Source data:
☆ ☆ ☆

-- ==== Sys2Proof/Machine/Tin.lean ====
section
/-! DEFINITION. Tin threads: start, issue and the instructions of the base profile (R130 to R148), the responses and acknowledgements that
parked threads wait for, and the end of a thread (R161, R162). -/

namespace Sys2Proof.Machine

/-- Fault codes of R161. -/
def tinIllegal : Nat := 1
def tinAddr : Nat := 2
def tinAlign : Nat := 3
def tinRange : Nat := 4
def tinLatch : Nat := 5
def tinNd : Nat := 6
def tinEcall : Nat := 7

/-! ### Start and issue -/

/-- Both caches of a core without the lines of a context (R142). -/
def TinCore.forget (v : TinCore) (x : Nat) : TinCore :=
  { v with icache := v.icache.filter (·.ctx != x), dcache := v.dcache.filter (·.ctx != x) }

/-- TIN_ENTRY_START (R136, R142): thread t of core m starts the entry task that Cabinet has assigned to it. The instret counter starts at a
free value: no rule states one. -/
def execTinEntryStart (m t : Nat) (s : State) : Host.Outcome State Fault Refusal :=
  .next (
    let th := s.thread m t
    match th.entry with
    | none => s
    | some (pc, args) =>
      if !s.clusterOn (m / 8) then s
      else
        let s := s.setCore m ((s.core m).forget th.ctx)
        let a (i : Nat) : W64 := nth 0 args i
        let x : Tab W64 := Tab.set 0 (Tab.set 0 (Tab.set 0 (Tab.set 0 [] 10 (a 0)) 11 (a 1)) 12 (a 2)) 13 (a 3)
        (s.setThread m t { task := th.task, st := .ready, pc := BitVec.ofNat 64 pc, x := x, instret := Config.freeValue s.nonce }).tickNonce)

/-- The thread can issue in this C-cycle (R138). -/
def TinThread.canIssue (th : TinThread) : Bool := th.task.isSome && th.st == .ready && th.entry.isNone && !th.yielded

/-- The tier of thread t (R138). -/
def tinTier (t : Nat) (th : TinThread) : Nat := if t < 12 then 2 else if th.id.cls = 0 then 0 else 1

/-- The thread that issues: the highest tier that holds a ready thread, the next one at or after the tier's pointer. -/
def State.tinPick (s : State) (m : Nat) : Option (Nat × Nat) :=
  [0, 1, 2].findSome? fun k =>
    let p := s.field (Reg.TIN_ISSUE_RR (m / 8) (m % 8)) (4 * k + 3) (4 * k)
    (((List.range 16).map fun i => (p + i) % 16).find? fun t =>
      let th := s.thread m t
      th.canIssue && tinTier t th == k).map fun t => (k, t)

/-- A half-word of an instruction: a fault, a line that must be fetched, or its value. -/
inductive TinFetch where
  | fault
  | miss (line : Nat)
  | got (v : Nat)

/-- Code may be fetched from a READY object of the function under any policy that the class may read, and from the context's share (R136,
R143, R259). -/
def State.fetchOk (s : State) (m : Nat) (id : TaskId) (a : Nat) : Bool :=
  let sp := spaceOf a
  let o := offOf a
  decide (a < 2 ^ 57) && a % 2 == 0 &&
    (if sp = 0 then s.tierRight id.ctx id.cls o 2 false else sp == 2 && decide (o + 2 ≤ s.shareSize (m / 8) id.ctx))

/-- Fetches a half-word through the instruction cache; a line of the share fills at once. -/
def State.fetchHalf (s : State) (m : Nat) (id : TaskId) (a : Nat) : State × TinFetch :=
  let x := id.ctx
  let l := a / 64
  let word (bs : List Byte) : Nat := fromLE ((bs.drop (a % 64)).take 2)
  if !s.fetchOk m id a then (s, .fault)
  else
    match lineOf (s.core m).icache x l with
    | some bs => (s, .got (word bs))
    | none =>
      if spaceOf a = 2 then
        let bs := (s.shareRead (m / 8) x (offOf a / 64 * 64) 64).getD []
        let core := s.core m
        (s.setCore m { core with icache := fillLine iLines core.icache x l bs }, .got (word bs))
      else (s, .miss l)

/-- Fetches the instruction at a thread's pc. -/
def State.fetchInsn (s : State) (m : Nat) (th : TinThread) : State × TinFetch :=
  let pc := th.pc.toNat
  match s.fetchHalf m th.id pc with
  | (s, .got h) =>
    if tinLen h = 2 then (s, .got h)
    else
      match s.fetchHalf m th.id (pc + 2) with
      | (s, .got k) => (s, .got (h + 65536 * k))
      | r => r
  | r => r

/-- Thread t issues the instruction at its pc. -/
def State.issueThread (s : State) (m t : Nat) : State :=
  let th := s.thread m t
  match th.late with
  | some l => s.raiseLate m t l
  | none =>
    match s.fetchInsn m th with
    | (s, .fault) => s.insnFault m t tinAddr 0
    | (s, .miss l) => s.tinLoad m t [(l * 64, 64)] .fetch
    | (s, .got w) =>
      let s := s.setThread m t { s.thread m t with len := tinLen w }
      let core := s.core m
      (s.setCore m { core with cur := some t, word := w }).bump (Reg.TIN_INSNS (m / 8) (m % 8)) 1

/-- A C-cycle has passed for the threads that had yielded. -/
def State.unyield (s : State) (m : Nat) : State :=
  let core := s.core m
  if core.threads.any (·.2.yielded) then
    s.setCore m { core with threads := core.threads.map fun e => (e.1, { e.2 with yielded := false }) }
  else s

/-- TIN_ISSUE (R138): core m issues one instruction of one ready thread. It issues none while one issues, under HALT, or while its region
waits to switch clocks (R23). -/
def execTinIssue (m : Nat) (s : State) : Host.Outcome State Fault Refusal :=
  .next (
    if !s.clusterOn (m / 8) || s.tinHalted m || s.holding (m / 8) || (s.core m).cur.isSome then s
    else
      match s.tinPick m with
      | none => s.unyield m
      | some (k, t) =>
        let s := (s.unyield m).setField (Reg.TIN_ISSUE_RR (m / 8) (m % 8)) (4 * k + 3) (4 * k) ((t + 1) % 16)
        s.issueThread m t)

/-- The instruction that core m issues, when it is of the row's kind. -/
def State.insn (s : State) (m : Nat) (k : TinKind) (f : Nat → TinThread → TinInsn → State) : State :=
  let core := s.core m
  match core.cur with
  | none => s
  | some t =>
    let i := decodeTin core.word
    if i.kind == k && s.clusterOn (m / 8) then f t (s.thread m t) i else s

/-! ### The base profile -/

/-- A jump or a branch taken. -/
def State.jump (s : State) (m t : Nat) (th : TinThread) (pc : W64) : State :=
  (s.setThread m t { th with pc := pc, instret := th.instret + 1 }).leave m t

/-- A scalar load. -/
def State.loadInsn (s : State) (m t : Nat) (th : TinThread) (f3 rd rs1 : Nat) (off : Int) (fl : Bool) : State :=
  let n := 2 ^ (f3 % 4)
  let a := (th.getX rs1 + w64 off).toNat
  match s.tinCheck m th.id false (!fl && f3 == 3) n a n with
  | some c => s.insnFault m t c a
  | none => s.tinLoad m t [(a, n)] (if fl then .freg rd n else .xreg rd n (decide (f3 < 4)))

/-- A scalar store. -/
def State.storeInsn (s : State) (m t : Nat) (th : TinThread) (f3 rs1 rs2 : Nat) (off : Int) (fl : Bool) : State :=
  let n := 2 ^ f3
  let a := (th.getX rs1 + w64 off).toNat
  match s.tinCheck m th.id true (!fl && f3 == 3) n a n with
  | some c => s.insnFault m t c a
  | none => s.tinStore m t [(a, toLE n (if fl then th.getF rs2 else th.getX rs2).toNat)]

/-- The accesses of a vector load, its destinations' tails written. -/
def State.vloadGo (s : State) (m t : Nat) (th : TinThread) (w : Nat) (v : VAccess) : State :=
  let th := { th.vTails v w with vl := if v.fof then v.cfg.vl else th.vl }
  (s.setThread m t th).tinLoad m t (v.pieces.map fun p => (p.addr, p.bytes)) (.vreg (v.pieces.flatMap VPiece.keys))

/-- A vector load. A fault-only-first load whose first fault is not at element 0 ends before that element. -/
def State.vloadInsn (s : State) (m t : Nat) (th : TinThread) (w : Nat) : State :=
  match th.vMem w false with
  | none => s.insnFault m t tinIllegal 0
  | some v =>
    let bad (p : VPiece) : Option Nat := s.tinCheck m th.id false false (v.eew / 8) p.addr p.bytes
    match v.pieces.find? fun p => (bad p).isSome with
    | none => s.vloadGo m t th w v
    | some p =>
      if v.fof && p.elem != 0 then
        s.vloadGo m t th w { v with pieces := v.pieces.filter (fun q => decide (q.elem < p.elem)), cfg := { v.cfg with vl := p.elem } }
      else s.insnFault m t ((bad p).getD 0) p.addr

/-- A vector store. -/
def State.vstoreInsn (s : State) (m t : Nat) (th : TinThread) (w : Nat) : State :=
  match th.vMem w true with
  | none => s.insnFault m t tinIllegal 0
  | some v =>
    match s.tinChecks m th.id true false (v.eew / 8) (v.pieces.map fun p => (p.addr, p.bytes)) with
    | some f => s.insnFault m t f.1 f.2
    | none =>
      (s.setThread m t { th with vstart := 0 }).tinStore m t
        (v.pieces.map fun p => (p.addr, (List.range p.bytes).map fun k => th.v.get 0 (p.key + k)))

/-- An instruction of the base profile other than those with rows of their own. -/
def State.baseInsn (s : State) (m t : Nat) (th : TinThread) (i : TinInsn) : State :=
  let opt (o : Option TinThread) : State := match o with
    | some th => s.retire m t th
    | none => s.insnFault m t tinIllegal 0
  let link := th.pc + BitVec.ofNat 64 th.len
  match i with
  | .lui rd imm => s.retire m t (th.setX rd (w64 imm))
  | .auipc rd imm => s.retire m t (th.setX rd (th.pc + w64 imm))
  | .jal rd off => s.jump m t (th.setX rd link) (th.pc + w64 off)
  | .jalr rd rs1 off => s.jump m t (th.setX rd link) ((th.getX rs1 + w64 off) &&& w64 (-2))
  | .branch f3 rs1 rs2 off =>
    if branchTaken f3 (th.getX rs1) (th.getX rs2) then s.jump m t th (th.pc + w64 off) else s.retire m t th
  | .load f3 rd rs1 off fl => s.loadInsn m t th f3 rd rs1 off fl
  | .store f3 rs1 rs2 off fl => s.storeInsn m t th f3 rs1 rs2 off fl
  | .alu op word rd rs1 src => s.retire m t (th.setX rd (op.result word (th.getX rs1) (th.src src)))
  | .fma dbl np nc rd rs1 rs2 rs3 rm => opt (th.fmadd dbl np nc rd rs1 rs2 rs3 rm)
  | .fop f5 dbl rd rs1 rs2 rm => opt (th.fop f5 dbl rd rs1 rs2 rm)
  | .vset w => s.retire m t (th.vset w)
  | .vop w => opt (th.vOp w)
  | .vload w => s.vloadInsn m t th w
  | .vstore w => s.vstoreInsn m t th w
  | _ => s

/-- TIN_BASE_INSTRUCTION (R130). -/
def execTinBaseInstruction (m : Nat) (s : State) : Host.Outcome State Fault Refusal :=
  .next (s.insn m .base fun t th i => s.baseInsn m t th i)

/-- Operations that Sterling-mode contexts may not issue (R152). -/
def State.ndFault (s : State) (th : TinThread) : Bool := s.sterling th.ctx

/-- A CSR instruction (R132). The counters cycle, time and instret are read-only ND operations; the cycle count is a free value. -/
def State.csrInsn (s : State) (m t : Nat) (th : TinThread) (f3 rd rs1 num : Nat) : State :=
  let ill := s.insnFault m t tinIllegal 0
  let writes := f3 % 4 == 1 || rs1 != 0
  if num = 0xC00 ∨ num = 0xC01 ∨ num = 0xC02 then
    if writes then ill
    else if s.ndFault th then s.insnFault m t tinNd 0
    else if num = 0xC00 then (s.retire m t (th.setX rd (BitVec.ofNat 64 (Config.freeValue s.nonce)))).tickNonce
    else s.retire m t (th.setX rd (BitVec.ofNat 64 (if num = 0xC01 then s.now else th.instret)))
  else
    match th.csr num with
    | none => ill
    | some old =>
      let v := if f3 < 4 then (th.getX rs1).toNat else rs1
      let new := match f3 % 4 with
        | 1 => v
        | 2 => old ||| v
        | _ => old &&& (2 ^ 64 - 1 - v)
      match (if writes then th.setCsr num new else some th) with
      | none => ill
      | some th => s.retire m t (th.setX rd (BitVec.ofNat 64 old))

☆ ☆ ☆

• **WHAT NEEDS TO BE DONE**: The word "tinPick": say how many lines of the records hold it, and give nothing but the number.

• **ANSWER TO THIS PROBLEM**: 2